Earnest Money Agreement

Earnest Money Agreement

What Is an Earnest Money Agreement?

An Earnest Money Agreement is a formal document signed between two parties - a seller and a buyer - before they enter into a Sale and Purchase Agreement to transfer ownership of the real estate and to outline the terms of the deposit offered by the buyer. During the negotiations, the purchaser puts their money in the deposit account until the parties are in full agreement regarding the conditions of the property transfer.

Alternate Names:

  • Earnest Money Deposit Receipt;
  • Earnest Money Deposit.

You can download an Earnest Money Agreement template via the link below.

The amount of the earnest money deposit may vary between one and ten percent of the total sales price - it demonstrates the good faith of the purchaser who is interested in the real estate and gives them a better chance to buy the property since the deposit will remove the house or apartment from the market while the parties are negotiating the transaction.

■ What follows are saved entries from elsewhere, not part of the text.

/-- R454 to R456, R460 to R467: each Kerlo command acts on the oldest queued one alone, answers BADCMD where a reserved field is set, and else
its status, result and reply, leaving the queue: IDENTIFY and ATTEST, POWER_SET, for one movement or several, DEBUG_SET, ERROR_QUERY,
REPAIR_STATUS and PATCH_APPLY. -/
def Obligations.KerloCommandsAnswer : Prop :=
  ∀ (s : State) (c : KerloCmd),
    let ends (i : Instr) (s1 : State) (code : BitVec 8) (result : Word) (reply : List (Nat × Word)) : Prop :=
      ∃ t, exec i s = .next t ∧ Answered s1 t c code result reply
    (∀ row ∈ kerloRows,
      (s.kerlo.queue = [] → exec row.1 s = .next s) ∧
      (s.kerlo.queue.head? = some c → bits (c.p 0) 7 0 ≠ row.2.1 ∨ (∃ k, row.2.2 = some k ∧ (c.p 1).toNat ≠ k) → exec row.1 s = .next s) ∧
      (s.kerlo.queue.head? = some c → bits (c.p 0) 7 0 = row.2.1 → (∀ k, row.2.2 = some k → (c.p 1).toNat = k) → bits (c.p 0) 63 15 ≠ 0 →
        ends row.1 s 0x01#8 0#64 [])) ∧
    (Queued s c 0x01 none 0 → s.kerlo.life ≠ 2#8 → ends .identify s 0#8 0#64
      [(32, identWord s.devNo 0#10), (33, BitVec.ofNat 64 s.stripe), (34, Config.swapRing.zeroExtend 64), (58, BitVec.ofNat 64 s.romBase),
       (59, BitVec.ofNat 64 (hbmSize - s.romBase))]) ∧
    (Queued s c 0x01 none 0 → s.kerlo.life = 2#8 →
      ends .identify { s with kerlo := { s.kerlo with challenge := s.fresh }, fresh := s.fresh + 6 } 0#8 0#64
        [(32, identWord s.devNo 0#10), (33, BitVec.ofNat 64 s.stripe)]) ∧
    (Queued s c 0x02 (some 0) 7 → ends .attestReport s 0#8 0#64
      ([(32, 1#64), (33, identWord s.devNo 0#10)] ++ ((List.range 6).map fun i => (35 + i, c.p (2 + i))) ++
        (List.range 6).map fun i => (41 + i, Config.cipherWord 0 s.kerlo.patchStore 0#64 i))) ∧
    (Queued s c 0x02 (some 1) 13 → ends .attestWrap { s with fresh := s.fresh + 1 } 0#8 0#64 []) ∧
    (Queued s c 0x02 (some 2) 19 →
      let blob := (List.range 18).map fun i => c.p (2 + i)
      (s.crews ≠ [] → ends .attestUnwrap s 0x04#8 0#64 []) ∧
      (s.crews = [] → Config.signatureOk 2 blob 0#64 = false → ends .attestUnwrap s 0x0A#8 0#64 []) ∧
      (s.crews = [] → Config.signatureOk 2 blob 0#64 = true →
        ends .attestUnwrap { s with contextKey := Config.unwrapKey blob } 0#8 0#64 [])) ∧
    (Queued s c 0x0B (some 0) 6 →
      let w := (c.p 2).toNat
      (w < 1000 ∨ 4400 < w → ends .powerSetCap s 0x02#8 0#64 []) ∧
      (1000 ≤ w → w ≤ 4400 → ends .powerSetCap { s with kerlo := { s.kerlo with cap := BitVec.ofNat 16 w } } 0#8 0#64 [])) ∧
    (Queued s c 0x0B (some 1) 6 →
      let j := Instr.powerSetState
      let chosen (m : BitVec 8) : Prop := (c.p (3 + m.toNat / 64)).getLsbD (m.toNat % 64) = true
      let off (m : BitVec 8) : Prop := (s.movAt m).power = .m3
      let cores (m : BitVec 8) := [m ++ 0#2, m ++ 1#2, m ++ 2#2, m ++ 3#2]
      let still (m : BitVec 8) : Prop := ∀ k ∈ cores m, (s.coreAt k).run = none
      let stopped (m : BitVec 8) : Prop := still m ∧ ∀ k ∈ cores m, (s.coreAt k).copies = []
      let taken (m : BitVec 8) : Prop := ∃ k ∈ cores m, (s.coreAt k).bound ≠ 0#7 ∨ (s.coreAt k).grant ≠ []
      let moved (s1 : State) (f : Movement → Movement) : Prop := s1 = { s with movements := s1.movements } ∧
        ∀ m, (chosen m → s1.movAt m = f (s.movAt m)) ∧ (¬chosen m → s1.movAt m = s.movAt m)
      let reaches (p : Power) : Prop := ∃ t s1, exec j s = .next t ∧ Answered s1 t c 0#8 0#64 [] ∧
        moved s1 fun v => { v with power := p, leaving := false }
      let busy : Prop := ∃ t s1, exec j s = .next t ∧ Answered s1 t c 0x04#8 0#64 [] ∧ moved s1 fun v => { v with leaving := false }
      (4 ≤ (c.p 2).toNat → ends j s 0x02#8 0#64 []) ∧
      ((∀ m, chosen m → ¬off m) → c.p 2 = 0#64 → reaches .m0) ∧
      ((∀ m, chosen m → ¬off m ∧ stopped m) → (c.p 2 = 1#64 → reaches .m1) ∧ (c.p 2 = 2#64 → reaches .m2)) ∧
      ((∀ m, chosen m → ¬off m ∧ still m) → (∃ m, chosen m ∧ ∃ k ∈ cores m, ∃ q ∈ (s.coreAt k).copies, q.state = .running ∨ q.state = .queued) →
        c.p 2 = 1#64 ∨ c.p 2 = 2#64 → ∃ t, exec j s = .next t ∧ moved t fun v => { v with leaving := true }) ∧
      ((∃ m, chosen m ∧ off m) → c.p 2 = 1#64 ∨ c.p 2 = 2#64 → busy) ∧
      ((∃ m, chosen m ∧ ¬off m ∧ taken m) → c.p 2 = 3#64 → busy) ∧
      ((∀ m, chosen m → ¬off m ∧ stopped m ∧ ¬taken m) → c.p 2 = 3#64 → s.faults = [] → s.swaps = [] → (∀ k ∈ s.cores, k.l1 = [] ∧ k.wq = []) →
        ∃ t, exec j s = .next t ∧
          (∀ m, chosen m → (t.movAt m).power = .m3 ∧ (t.movAt m).rows = Vector.replicate 8 0#262144 ∧
            (t.movAt m).kept = (cores m).map (fun k => (k, (s.coreAt k).slots)) ∧
            ∀ k ∈ cores m, (t.coreAt k).slots = [] ∧ (t.coreAt k).records = (s.coreAt k).records) ∧
          ∀ q, ((∃ m, chosen m ∧ ((∃ k ∈ cores m, scratchAddr k 0 ≤ q ∧ q < scratchAddr k 0 + 0x100000) ∨
              (istoreAddr m 0 ≤ q ∧ q < istoreAddr m 0 + 0x80000))) → memByte t.mem q = 0#8) ∧
            ((∀ m, chosen m → (∀ k ∈ cores m, q < scratchAddr k 0 ∨ scratchAddr k 0 + 0x100000 ≤ q) ∧
              (q < istoreAddr m 0 ∨ istoreAddr m 0 + 0x80000 ≤ q)) → memByte t.mem q = memByte s.mem q)) ∧
      (∀ m, chosen m → off m → (∀ k, chosen k → k = m) → c.p 2 = 0#64 → ((s.movAt m).kept.map fun e => e.1).Nodup →
        (∀ e ∈ (s.movAt m).kept, e.1 ∈ cores m ∧ (e.2.map (·.num)).Nodup ∧ (s.coreAt e.1).slots = []) →
        ∃ t, exec j s = .next t ∧ t.movAt m = Movement.reset m ∧ (∀ k, k ≠ m → t.movAt k = s.movAt k) ∧
          ∀ e ∈ (s.movAt m).kept, ∀ u ∈ e.2, ∃ w, (t.coreAt e.1).slot? u.num = some w ∧ w.ctx = u.ctx ∧ w.cls = u.cls ∧ w.records = u.records ∧
            w.pending = u.pending ∧ w.handle = u.handle ∧ (w.state = .held ↔ u.state = .held) ∧ w.state ≠ .running)) ∧
    (Queued s c 0x0B (some 2) 6 →
      (1 < (c.p 2).toNat → ends .powerSetGating s 0x02#8 0#64 []) ∧
      ((c.p 2).toNat ≤ 1 →
        ends .powerSetGating { s with kerlo := { s.kerlo with gating := (c.p 2).setWidth 1 } } 0#8 0#64 [])) ∧
    (Queued s c 0x0C (some 0) 14 →
      let n := (c.p 2).toNat
      let level (k : BitVec 8) (w : List WatchRange) : State := { s with kerlo := { s.kerlo with dbg := k }, watchRanges := w }
      let keysGone : State := { s with contextKey := 0#64, kerlo := { s.kerlo with ideKeys := Vector.replicate 5 none, dbg := 3#8 } }
      let signed : Bool := Config.signatureOk 3 (s.unlockWords c) 0#64
      (3 < n → ends .debugSetLevel s 0x02#8 0#64 []) ∧
      ((n = 3 ∧ s.kerlo.life ≠ 2#8) ∨ (n = 1 ∧ s.kerlo.life = 2#8) → ends .debugSetLevel s 0x07#8 0#64 []) ∧
      (n = 0 → ends .debugSetLevel (level 0#8 []) 0#8 0#64 []) ∧
      ((n = 1 ∧ s.kerlo.life ≠ 2#8) ∨ n = 2 → ends .debugSetLevel (level (BitVec.ofNat 8 n) s.watchRanges) 0#8 0#64 []) ∧
      (n = 3 → s.kerlo.life = 2#8 → (signed = false → ends .debugSetLevel s 0x0A#8 0#64 []) ∧
        (signed = true → ends .debugSetLevel keysGone 0#8 0#64 []))) ∧
    (Queued s c 0x0C (some 1) 6 → (c.p 6).toNat < 4 →
      let n : BitVec 7 := (c.p 2).setWidth 7
      let num : BitVec 2 := (c.p 3).setWidth 2
      let exists_ : Prop := n = 0#7 ∨ (s.crew? n).isSome = true
      let open_ : Prop := (2 ≤ s.kerlo.dbg.toNat ∧ (s.kerlo.life = 2#8 → n = 0#7)) ∨
        (s.kerlo.dbg = 1#8 ∧ n ≠ 0#7 ∧ ∃ r, s.crew? n = some r ∧ r.consent = true)
      (64 < (c.p 2).toNat ∨ 3 < (c.p 3).toNat → ends .debugSetWatch s 0x02#8 0#64 []) ∧
      ((c.p 2).toNat ≤ 64 → (c.p 3).toNat ≤ 3 →
        (¬exists_ → ends .debugSetWatch s 0x03#8 0#64 []) ∧ (exists_ → ¬open_ → ends .debugSetWatch s 0x08#8 0#64 []) ∧
        (exists_ → open_ → ∃ t s1, exec .debugSetWatch s = .next t ∧ Answered s1 t c 0#8 0#64 [] ∧ s1 = { s with watchRanges := s1.watchRanges } ∧
          ∀ r, r ∈ s1.watchRanges ↔
            r = ⟨num, n, (c.p 4).toNat, (c.p 5).toNat, (c.p 6).getLsbD 0, (c.p 6).getLsbD 1⟩ ∨
              (r ∈ s.watchRanges ∧ ¬(r.num = num ∧ r.crew = n))))) ∧
    (Queued s c 0x0C (some 2) 3 →
      let i : BitVec 18 := (c.p 2).setWidth 18
      let k := s.coreAt (coidCore i)
      let j := Instr.debugSetCopy
      (2 ^ 18 ≤ (c.p 2).toNat ∨ (c.p 3).toNat % 4096 ≠ 0 → ends j s 0x02#8 0#64 []) ∧
      ((c.p 2).toNat < 2 ^ 18 → (c.p 3).toNat % 4096 = 0 → s.poweredOff (coidCore i) = false →
        (s.debugReaches (k.crewOf (coidSlot i)) = false → ends j s 0x08#8 0#64 []) ∧
        (s.debugReaches (k.crewOf (coidSlot i)) = true → (∀ u, k.slot? (coidSlot i) = some u → u.state ≠ .held) → ends j s 0x02#8 0#64 []) ∧
        (∀ u, s.debugReaches (k.crewOf (coidSlot i)) = true → k.slot? (coidSlot i) = some u → u.state = .held →
          (c.p 3).toNat + 0x12000 ≤ hbmSize → u.deferred = none → u.saved = 0#64 → u.ctx.hasFrame = false → s.swaps = [] → s.Canonical →
          ∃ t s1, exec j s = .next t ∧ Answered s1 t c 0#8 0#64 [] ∧ (s1.coreAt (coidCore i)).saveCount = k.saveCount + 1#32 ∧
            s1.physReadDws (c.p 3).toNat 128 = u.frame (coidCore i) (k.crewOf (coidSlot i)) k.saveCount))) ∧
    (Queued s c 0x0D none 0 → ends .errorQuery { s with kerlo := { s.kerlo with errors := s.kerlo.errors.drop 31 } } 0#8 0#64
      ((32, BitVec.ofNat 64 (s.kerlo.errors.length - 31)) ::
        (List.range (min 31 s.kerlo.errors.length)).map fun i => (33 + i, s.kerlo.errors.getD i 0#64))) ∧
    (Queued s c 0x0E none 1 →
      let n := (c.p 1).toNat
      (12 < n → ends .repairStatus s 0x02#8 0#64 []) ∧
      (n < 12 → ends .repairStatus s 0#8 0#64
        [(32, countAt s.cecount n), (33, countAt s.uecount n), (36, s.lanelend), (37, s.swapdone)]) ∧
      (n = 12 → ∃ v : Word, ends .repairStatus s 0#8 0#64 [(32, v)] ∧
        ∀ i, i < 32 → (∀ p ∈ s.portsDown, p < 32) → (v.getLsbD i = true ↔ i ∈ s.portsDown))) ∧
    (Queued s c 0x0F none 2 → (c.p 2).toNat = 0 ∨ s.readable (c.p 1).toNat (c.p 2).toNat = false →
      ∃ t s1, exec .patchApply s = .next t ∧ Answered s1 t c 0x0C#8 0#64 [] ∧ Unread s s1 (c.p 1).toNat (c.p 2).toNat) ∧
    (Queued s c 0x0F none 2 → (c.p 2).toNat ≠ 0 → s.readable (c.p 1).toNat (c.p 2).toNat = true →
      let image := s.physReadDws (c.p 1).toNat (((c.p 2).toNat + 7) / 8)
      let signed : Bool := Config.signatureOk 0xF image 0#64
      let lives (n : BitVec 8) : State := { s with kerlo := { s.kerlo with life := n } }
      (signed = false → ends .patchApply s 0x0A#8 0#64 []) ∧
      (signed = true → Config.imageIsPatch image = true →
        (Config.imageLevel image ≤ s.kerlo.patch → ends .patchApply s 0x0B#8 0#64 []) ∧
        (s.kerlo.patch < Config.imageLevel image →
          ends .patchApply { s with kerlo := { s.kerlo with pendingPatch := Config.imageLevel image, patchStore := image } } 0#8 0#64 [])) ∧
      (signed = true → Config.imageIsPatch image = false →
        (Config.imageTarget image = 1#8 → s.kerlo.life = 0#8 → ends .patchApply (lives 1#8) 0#8 0#64 []) ∧
        (Config.imageTarget image = 2#8 → s.kerlo.life = 1#8 → s.crews = [] →
          ends .patchApply { lives 2#8 with kerlo := { (lives 2#8).kerlo with dbg := 0#8 }, watchRanges := [] } 0#8 0#64 []) ∧
        (Config.imageTarget image ≠ s.kerlo.life + 1#8 → ends .patchApply s 0x07#8 0#64 [])))
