/-! ## setPc -/

@[simp] theorem State.setPc_others (s : State) (o : Offset) : (s.setPc o).others = s.others := rfl
@[simp] theorem State.setPc_movements (s : State) (o : Offset) : (s.setPc o).movements = s.movements := rfl
@[simp] theorem State.setPc_mem (s : State) (o : Offset) : (s.setPc o).mem = s.mem := rfl
@[simp] theorem State.setPc_bad (s : State) (o : Offset) : (s.setPc o).bad = s.bad := rfl
@[simp] theorem State.setPc_devNo (s : State) (o : Offset) : (s.setPc o).devNo = s.devNo := rfl
@[simp] theorem State.setPc_routes (s : State) (o : Offset) : (s.setPc o).routes = s.routes := rfl
@[simp] theorem State.setPc_supSpace (s : State) (o : Offset) : (s.setPc o).supSpace = s.supSpace := rfl
@[simp] theorem State.setPc_romBase (s : State) (o : Offset) : (s.setPc o).romBase = s.romBase := rfl
@[simp] theorem State.setPc_stripe (s : State) (o : Offset) : (s.setPc o).stripe = s.stripe := rfl
@[simp] theorem State.setPc_faults (s : State) (o : Offset) : (s.setPc o).faults = s.faults := rfl
@[simp] theorem State.setPc_crews (s : State) (o : Offset) : (s.setPc o).crews = s.crews := rfl
@[simp] theorem State.setPc_frames (s : State) (o : Offset) : (s.setPc o).frames = s.frames := rfl
@[simp] theorem State.setPc_windows (s : State) (o : Offset) : (s.setPc o).windows = s.windows := rfl
@[simp] theorem State.setPc_kerlo (s : State) (o : Offset) : (s.setPc o).kerlo = s.kerlo := rfl
@[simp] theorem State.setPc_inbox (s : State) (o : Offset) : (s.setPc o).inbox = s.inbox := rfl
@[simp] theorem State.setPc_swaps (s : State) (o : Offset) : (s.setPc o).swaps = s.swaps := rfl
@[simp] theorem State.setPc_savedFrames (s : State) (o : Offset) : (s.setPc o).savedFrames = s.savedFrames := rfl
@[simp] theorem State.setPc_podOut (s : State) (o : Offset) : (s.setPc o).podOut = s.podOut := rfl
@[simp] theorem State.setPc_fresh (s : State) (o : Offset) : (s.setPc o).fresh = s.fresh := rfl
@[simp] theorem State.setPc_me_id (s : State) (o : Offset) : (s.setPc o).me.id = s.me.id := rfl
@[simp] theorem State.setPc_me_run (s : State) (o : Offset) : (s.setPc o).me.run = s.me.run := rfl
@[simp] theorem State.setPc_me_slots (s : State) (o : Offset) : (s.setPc o).me.slots = s.me.slots := rfl
@[simp] theorem State.setPc_me_seqCount (s : State) (o : Offset) : (s.setPc o).me.seqCount = s.me.seqCount := rfl
@[simp] theorem State.setPc_me_records (s : State) (o : Offset) : (s.setPc o).me.records = s.me.records := rfl
@[simp] theorem State.setPc_me_saveCount (s : State) (o : Offset) : (s.setPc o).me.saveCount = s.me.saveCount := rfl
@[simp] theorem State.setPc_me_bound (s : State) (o : Offset) : (s.setPc o).me.bound = s.me.bound := rfl
@[simp] theorem State.setPc_me_rsv (s : State) (o : Offset) : (s.setPc o).me.rsv = s.me.rsv := rfl
@[simp] theorem State.setPc_me_space (s : State) (o : Offset) : (s.setPc o).me.space = s.me.space := rfl
@[simp] theorem State.setPc_me_tvec (s : State) (o : Offset) : (s.setPc o).me.tvec = s.me.tvec := rfl
@[simp] theorem State.setPc_me_cyc (s : State) (o : Offset) : (s.setPc o).me.cyc = s.me.cyc := rfl
@[simp] theorem State.setPc_me_l1 (s : State) (o : Offset) : (s.setPc o).me.l1 = s.me.l1 := rfl
@[simp] theorem State.setPc_me_outq (s : State) (o : Offset) : (s.setPc o).me.outq = s.me.outq := rfl
@[simp] theorem State.setPc_me_latches (s : State) (o : Offset) : (s.setPc o).me.latches = s.me.latches := rfl
@[simp] theorem State.setPc_me_grant (s : State) (o : Offset) : (s.setPc o).me.grant = s.me.grant := rfl
@[simp] theorem State.setPc_me_mshape (s : State) (o : Offset) : (s.setPc o).me.mshape = s.me.mshape := rfl
@[simp] theorem State.setPc_me_copies (s : State) (o : Offset) : (s.setPc o).me.copies = s.me.copies := rfl
@[simp] theorem State.setPc_me_chases (s : State) (o : Offset) : (s.setPc o).me.chases = s.me.chases := rfl
@[simp] theorem State.setPc_me_halted (s : State) (o : Offset) : (s.setPc o).me.halted = s.me.halted := rfl
@[simp] theorem State.setPc_me_watches (s : State) (o : Offset) : (s.setPc o).me.watches = s.me.watches := rfl

/-! ## adv -/

@[simp] theorem State.adv_others (s : State) (n : Nat) : (s.adv n).others = s.others := rfl
@[simp] theorem State.adv_movements (s : State) (n : Nat) : (s.adv n).movements = s.movements := rfl
@[simp] theorem State.adv_mem (s : State) (n : Nat) : (s.adv n).mem = s.mem := rfl
@[simp] theorem State.adv_bad (s : State) (n : Nat) : (s.adv n).bad = s.bad := rfl
@[simp] theorem State.adv_devNo (s : State) (n : Nat) : (s.adv n).devNo = s.devNo := rfl
@[simp] theorem State.adv_routes (s : State) (n : Nat) : (s.adv n).routes = s.routes := rfl
@[simp] theorem State.adv_supSpace (s : State) (n : Nat) : (s.adv n).supSpace = s.supSpace := rfl
@[simp] theorem State.adv_romBase (s : State) (n : Nat) : (s.adv n).romBase = s.romBase := rfl
@[simp] theorem State.adv_stripe (s : State) (n : Nat) : (s.adv n).stripe = s.stripe := rfl
@[simp] theorem State.adv_faults (s : State) (n : Nat) : (s.adv n).faults = s.faults := rfl
@[simp] theorem State.adv_crews (s : State) (n : Nat) : (s.adv n).crews = s.crews := rfl
@[simp] theorem State.adv_frames (s : State) (n : Nat) : (s.adv n).frames = s.frames := rfl
@[simp] theorem State.adv_windows (s : State) (n : Nat) : (s.adv n).windows = s.windows := rfl
@[simp] theorem State.adv_kerlo (s : State) (n : Nat) : (s.adv n).kerlo = s.kerlo := rfl
@[simp] theorem State.adv_inbox (s : State) (n : Nat) : (s.adv n).inbox = s.inbox := rfl
@[simp] theorem State.adv_swaps (s : State) (n : Nat) : (s.adv n).swaps = s.swaps := rfl
@[simp] theorem State.adv_savedFrames (s : State) (n : Nat) : (s.adv n).savedFrames = s.savedFrames := rfl
@[simp] theorem State.adv_podOut (s : State) (n : Nat) : (s.adv n).podOut = s.podOut := rfl
@[simp] theorem State.adv_fresh (s : State) (n : Nat) : (s.adv n).fresh = s.fresh := rfl
@[simp] theorem State.adv_me_id (s : State) (n : Nat) : (s.adv n).me.id = s.me.id := rfl
@[simp] theorem State.adv_me_run (s : State) (n : Nat) : (s.adv n).me.run = s.me.run := rfl
@[simp] theorem State.adv_me_slots (s : State) (n : Nat) : (s.adv n).me.slots = s.me.slots := rfl
@[simp] theorem State.adv_me_seqCount (s : State) (n : Nat) : (s.adv n).me.seqCount = s.me.seqCount := rfl
@[simp] theorem State.adv_me_records (s : State) (n : Nat) : (s.adv n).me.records = s.me.records := rfl
@[simp] theorem State.adv_me_saveCount (s : State) (n : Nat) : (s.adv n).me.saveCount = s.me.saveCount := rfl
@[simp] theorem State.adv_me_bound (s : State) (n : Nat) : (s.adv n).me.bound = s.me.bound := rfl
@[simp] theorem State.adv_me_rsv (s : State) (n : Nat) : (s.adv n).me.rsv = s.me.rsv := rfl
@[simp] theorem State.adv_me_space (s : State) (n : Nat) : (s.adv n).me.space = s.me.space := rfl
@[simp] theorem State.adv_me_tvec (s : State) (n : Nat) : (s.adv n).me.tvec = s.me.tvec := rfl
@[simp] theorem State.adv_me_cyc (s : State) (n : Nat) : (s.adv n).me.cyc = s.me.cyc := rfl
@[simp] theorem State.adv_me_l1 (s : State) (n : Nat) : (s.adv n).me.l1 = s.me.l1 := rfl
@[simp] theorem State.adv_me_outq (s : State) (n : Nat) : (s.adv n).me.outq = s.me.outq := rfl
@[simp] theorem State.adv_me_latches (s : State) (n : Nat) : (s.adv n).me.latches = s.me.latches := rfl
@[simp] theorem State.adv_me_grant (s : State) (n : Nat) : (s.adv n).me.grant = s.me.grant := rfl
@[simp] theorem State.adv_me_mshape (s : State) (n : Nat) : (s.adv n).me.mshape = s.me.mshape := rfl
@[simp] theorem State.adv_me_copies (s : State) (n : Nat) : (s.adv n).me.copies = s.me.copies := rfl
@[simp] theorem State.adv_me_chases (s : State) (n : Nat) : (s.adv n).me.chases = s.me.chases := rfl
@[simp] theorem State.adv_me_halted (s : State) (n : Nat) : (s.adv n).me.halted = s.me.halted := rfl
@[simp] theorem State.adv_me_watches (s : State) (n : Nat) : (s.adv n).me.watches = s.me.watches := rfl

Note that the existence of a deposit does not mean the buyer will buy the real estate in question - they may say no to this deal with or without a proper reason.


How to Write an Earnest Money Agreement?

Follow these steps to draft a simple Earnest Money Agreement:

  1. Write down the names and addresses of the seller and purchaser . You may add their contact information here or at the end of the document.
  2. Identify the third party to the agreement - usually, it is a real property brokerage, escrow agent or company, or a title company.
  3. State the purpose of the agreement - the monetary funds provided by the buyer will be held in a deposit account . Once the parties notify the third party the deal is closed, this amount will go towards the buyer's down payment on the property.
  4. Determine the deadline for the sale - usually, the parties need no more than six months to finalize the deal.
  5. List the conditions that must be met to eventually sign the sale and purchase contract . You may record the parties' obligation to conduct a home inspection and appraisal. Decide which party pays for these expenses. If the buyer is not satisfied with the results of the inspection, they may choose to pull out of the deal and find a better option on the real estate market.
  6. Add the termination clause - it is possible the purchaser will not follow through with the transaction and chooses to take their money back instead, which often happens if the current owner hid the defects of the real estate and they are uncovered during the house inspection. In this case, the seller must return the money. Note that the seller cannot terminate the agreement without a reason - the purchaser then earns the right to sue them for specific performance.
  7. Sign and date the Earnest Money Agreement Form . Since it is a private contract that leads to a different, more complicated agreement, you are not obliged to bring the documentation to a notary public for their acknowledgment and notary seal.